# Problem details
Only the lines from the beginning of the data below through the line that contains "kind (R159, R161)." should be repeated, exactly as written.

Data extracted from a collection
* * * * * * *
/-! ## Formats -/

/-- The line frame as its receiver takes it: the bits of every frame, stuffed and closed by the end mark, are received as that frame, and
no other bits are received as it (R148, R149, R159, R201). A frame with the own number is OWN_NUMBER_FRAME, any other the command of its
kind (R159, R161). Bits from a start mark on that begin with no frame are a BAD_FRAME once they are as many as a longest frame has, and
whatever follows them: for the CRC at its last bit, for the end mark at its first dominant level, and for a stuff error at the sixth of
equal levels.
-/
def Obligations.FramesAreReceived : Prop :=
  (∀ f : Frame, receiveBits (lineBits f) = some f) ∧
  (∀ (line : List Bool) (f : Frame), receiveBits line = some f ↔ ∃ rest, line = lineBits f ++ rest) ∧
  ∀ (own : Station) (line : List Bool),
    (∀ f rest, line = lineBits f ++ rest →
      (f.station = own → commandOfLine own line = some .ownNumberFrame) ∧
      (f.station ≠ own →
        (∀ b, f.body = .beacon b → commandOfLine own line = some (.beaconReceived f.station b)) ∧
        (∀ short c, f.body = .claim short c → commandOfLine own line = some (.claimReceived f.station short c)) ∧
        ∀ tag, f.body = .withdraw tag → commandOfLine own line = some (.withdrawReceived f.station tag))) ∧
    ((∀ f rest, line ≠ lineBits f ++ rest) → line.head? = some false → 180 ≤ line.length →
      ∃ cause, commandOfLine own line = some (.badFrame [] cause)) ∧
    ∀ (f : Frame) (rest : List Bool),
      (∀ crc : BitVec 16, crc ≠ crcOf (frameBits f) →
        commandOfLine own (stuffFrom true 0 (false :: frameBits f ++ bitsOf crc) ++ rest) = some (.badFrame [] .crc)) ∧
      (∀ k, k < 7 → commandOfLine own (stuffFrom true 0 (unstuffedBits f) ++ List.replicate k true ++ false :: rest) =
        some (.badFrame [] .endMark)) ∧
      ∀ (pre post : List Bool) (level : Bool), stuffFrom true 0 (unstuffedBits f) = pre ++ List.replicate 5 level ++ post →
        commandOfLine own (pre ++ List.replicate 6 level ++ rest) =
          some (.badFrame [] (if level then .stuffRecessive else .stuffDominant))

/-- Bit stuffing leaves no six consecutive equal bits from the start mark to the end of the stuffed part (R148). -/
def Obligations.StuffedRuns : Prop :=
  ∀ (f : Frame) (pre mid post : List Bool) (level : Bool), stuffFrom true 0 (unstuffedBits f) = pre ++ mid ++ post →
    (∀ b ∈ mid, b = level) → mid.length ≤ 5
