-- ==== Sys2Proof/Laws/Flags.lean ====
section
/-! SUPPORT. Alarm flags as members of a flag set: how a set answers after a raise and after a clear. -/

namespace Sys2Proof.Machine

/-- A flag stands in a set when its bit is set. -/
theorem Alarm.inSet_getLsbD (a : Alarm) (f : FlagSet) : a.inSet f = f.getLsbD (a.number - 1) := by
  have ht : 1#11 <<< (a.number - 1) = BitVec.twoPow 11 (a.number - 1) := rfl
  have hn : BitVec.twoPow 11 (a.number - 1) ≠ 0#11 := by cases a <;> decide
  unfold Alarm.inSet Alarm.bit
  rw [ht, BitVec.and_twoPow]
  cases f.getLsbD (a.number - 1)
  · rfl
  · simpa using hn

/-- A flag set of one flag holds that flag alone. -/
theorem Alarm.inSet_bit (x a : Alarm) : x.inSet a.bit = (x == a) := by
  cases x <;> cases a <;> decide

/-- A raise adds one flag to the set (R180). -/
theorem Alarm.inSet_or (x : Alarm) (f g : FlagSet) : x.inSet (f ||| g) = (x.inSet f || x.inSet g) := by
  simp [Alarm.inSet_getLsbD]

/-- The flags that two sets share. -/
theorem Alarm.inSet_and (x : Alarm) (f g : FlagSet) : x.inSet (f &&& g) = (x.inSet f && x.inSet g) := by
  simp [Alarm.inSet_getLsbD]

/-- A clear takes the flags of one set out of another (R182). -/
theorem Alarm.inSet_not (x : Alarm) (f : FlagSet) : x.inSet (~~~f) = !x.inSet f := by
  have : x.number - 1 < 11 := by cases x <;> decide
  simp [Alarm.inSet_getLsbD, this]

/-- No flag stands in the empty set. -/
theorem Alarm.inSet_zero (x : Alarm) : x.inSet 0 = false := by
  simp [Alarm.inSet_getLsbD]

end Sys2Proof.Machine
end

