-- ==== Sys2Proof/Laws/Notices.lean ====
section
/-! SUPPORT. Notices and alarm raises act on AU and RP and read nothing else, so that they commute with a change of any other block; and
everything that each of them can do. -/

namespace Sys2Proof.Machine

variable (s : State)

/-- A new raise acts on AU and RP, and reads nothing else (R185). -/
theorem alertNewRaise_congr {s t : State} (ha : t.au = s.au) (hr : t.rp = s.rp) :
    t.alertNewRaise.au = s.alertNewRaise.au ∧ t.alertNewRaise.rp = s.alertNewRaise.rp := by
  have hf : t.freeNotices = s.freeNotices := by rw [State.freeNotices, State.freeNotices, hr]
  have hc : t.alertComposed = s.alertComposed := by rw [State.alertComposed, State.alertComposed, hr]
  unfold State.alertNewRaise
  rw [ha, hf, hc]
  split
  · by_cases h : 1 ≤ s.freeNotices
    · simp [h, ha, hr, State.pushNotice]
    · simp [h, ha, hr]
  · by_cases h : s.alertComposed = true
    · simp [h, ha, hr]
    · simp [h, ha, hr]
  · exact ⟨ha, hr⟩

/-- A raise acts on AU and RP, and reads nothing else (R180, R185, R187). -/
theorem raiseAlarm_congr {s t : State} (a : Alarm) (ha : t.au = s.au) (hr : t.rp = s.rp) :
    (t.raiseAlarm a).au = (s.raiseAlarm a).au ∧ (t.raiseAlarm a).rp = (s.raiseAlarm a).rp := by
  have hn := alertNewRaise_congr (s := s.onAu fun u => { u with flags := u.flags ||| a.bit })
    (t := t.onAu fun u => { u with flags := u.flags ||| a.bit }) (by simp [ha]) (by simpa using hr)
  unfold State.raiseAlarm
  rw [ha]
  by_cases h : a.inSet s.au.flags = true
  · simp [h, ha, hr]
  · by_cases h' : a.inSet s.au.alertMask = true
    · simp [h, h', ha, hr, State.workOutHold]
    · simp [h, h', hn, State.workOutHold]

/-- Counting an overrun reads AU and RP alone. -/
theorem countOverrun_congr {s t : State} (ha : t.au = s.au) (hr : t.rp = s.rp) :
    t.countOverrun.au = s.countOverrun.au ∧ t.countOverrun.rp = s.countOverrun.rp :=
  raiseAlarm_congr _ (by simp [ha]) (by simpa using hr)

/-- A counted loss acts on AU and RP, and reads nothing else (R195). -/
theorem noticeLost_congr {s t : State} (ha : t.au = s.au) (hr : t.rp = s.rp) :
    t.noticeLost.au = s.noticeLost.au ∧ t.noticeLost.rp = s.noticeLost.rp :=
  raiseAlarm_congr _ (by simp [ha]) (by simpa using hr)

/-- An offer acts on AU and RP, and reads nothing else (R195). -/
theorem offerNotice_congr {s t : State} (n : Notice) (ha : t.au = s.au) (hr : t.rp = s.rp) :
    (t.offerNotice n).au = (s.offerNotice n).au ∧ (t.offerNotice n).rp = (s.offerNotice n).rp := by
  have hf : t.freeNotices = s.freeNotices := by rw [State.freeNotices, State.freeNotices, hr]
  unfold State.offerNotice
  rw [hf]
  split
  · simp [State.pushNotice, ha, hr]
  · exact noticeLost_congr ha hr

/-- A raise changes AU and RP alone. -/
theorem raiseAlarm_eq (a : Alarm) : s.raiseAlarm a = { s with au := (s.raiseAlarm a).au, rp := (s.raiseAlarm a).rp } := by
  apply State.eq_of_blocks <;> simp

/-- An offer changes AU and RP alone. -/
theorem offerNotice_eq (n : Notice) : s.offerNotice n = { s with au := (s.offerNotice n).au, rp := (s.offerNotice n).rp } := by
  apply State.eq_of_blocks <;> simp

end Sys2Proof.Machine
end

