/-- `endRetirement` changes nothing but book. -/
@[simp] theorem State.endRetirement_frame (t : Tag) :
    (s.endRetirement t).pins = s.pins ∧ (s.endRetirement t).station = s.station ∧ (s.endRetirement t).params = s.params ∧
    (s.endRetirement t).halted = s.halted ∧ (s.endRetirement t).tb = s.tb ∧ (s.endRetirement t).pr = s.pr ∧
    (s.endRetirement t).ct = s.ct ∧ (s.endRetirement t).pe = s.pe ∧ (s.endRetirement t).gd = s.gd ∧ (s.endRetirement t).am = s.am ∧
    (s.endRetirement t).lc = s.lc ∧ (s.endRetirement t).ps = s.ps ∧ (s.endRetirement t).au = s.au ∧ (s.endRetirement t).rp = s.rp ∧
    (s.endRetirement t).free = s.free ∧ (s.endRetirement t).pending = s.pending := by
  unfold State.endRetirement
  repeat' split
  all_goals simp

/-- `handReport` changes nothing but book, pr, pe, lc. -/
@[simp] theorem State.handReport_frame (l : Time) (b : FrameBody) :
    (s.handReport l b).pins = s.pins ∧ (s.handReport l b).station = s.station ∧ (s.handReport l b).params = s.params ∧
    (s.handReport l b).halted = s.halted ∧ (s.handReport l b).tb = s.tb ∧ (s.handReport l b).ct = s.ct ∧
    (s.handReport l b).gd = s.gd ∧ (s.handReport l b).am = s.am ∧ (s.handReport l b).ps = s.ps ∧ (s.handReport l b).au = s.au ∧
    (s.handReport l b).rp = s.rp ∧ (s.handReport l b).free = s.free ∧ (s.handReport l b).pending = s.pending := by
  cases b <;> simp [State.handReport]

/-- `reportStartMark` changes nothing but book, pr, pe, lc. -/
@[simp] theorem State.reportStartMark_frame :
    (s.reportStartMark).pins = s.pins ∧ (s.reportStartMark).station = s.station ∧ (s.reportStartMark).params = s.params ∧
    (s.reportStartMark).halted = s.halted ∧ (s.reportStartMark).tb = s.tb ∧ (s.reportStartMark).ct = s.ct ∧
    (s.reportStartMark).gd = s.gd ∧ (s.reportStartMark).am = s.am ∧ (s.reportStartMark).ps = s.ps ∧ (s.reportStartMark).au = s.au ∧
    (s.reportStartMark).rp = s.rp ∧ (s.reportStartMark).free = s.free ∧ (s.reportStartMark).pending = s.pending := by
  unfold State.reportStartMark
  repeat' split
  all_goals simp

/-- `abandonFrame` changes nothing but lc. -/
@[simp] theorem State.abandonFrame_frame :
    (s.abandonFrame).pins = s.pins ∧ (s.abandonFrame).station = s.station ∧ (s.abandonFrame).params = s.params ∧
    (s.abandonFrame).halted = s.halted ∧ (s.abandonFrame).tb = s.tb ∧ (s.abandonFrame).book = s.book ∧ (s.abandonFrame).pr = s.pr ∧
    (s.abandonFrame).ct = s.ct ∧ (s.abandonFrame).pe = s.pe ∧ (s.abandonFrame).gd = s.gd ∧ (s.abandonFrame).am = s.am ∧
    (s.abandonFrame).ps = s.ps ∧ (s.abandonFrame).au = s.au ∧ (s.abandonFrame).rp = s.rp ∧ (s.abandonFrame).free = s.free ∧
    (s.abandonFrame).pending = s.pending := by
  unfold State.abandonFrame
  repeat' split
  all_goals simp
* * * * * * *
# Task output
/-! ## Formats -/

/-- The line frame as its receiver takes it: the bits of every frame, stuffed and closed by the end mark, are received as that frame, and
no other bits are received as it (R148, R149, R159, R201). A frame with the own number is OWN_NUMBER_FRAME, any other the command of its
kind (R159, R161). Bits from a start mark on that begin with no frame are a BAD_FRAME once they are as many as a longest frame has, and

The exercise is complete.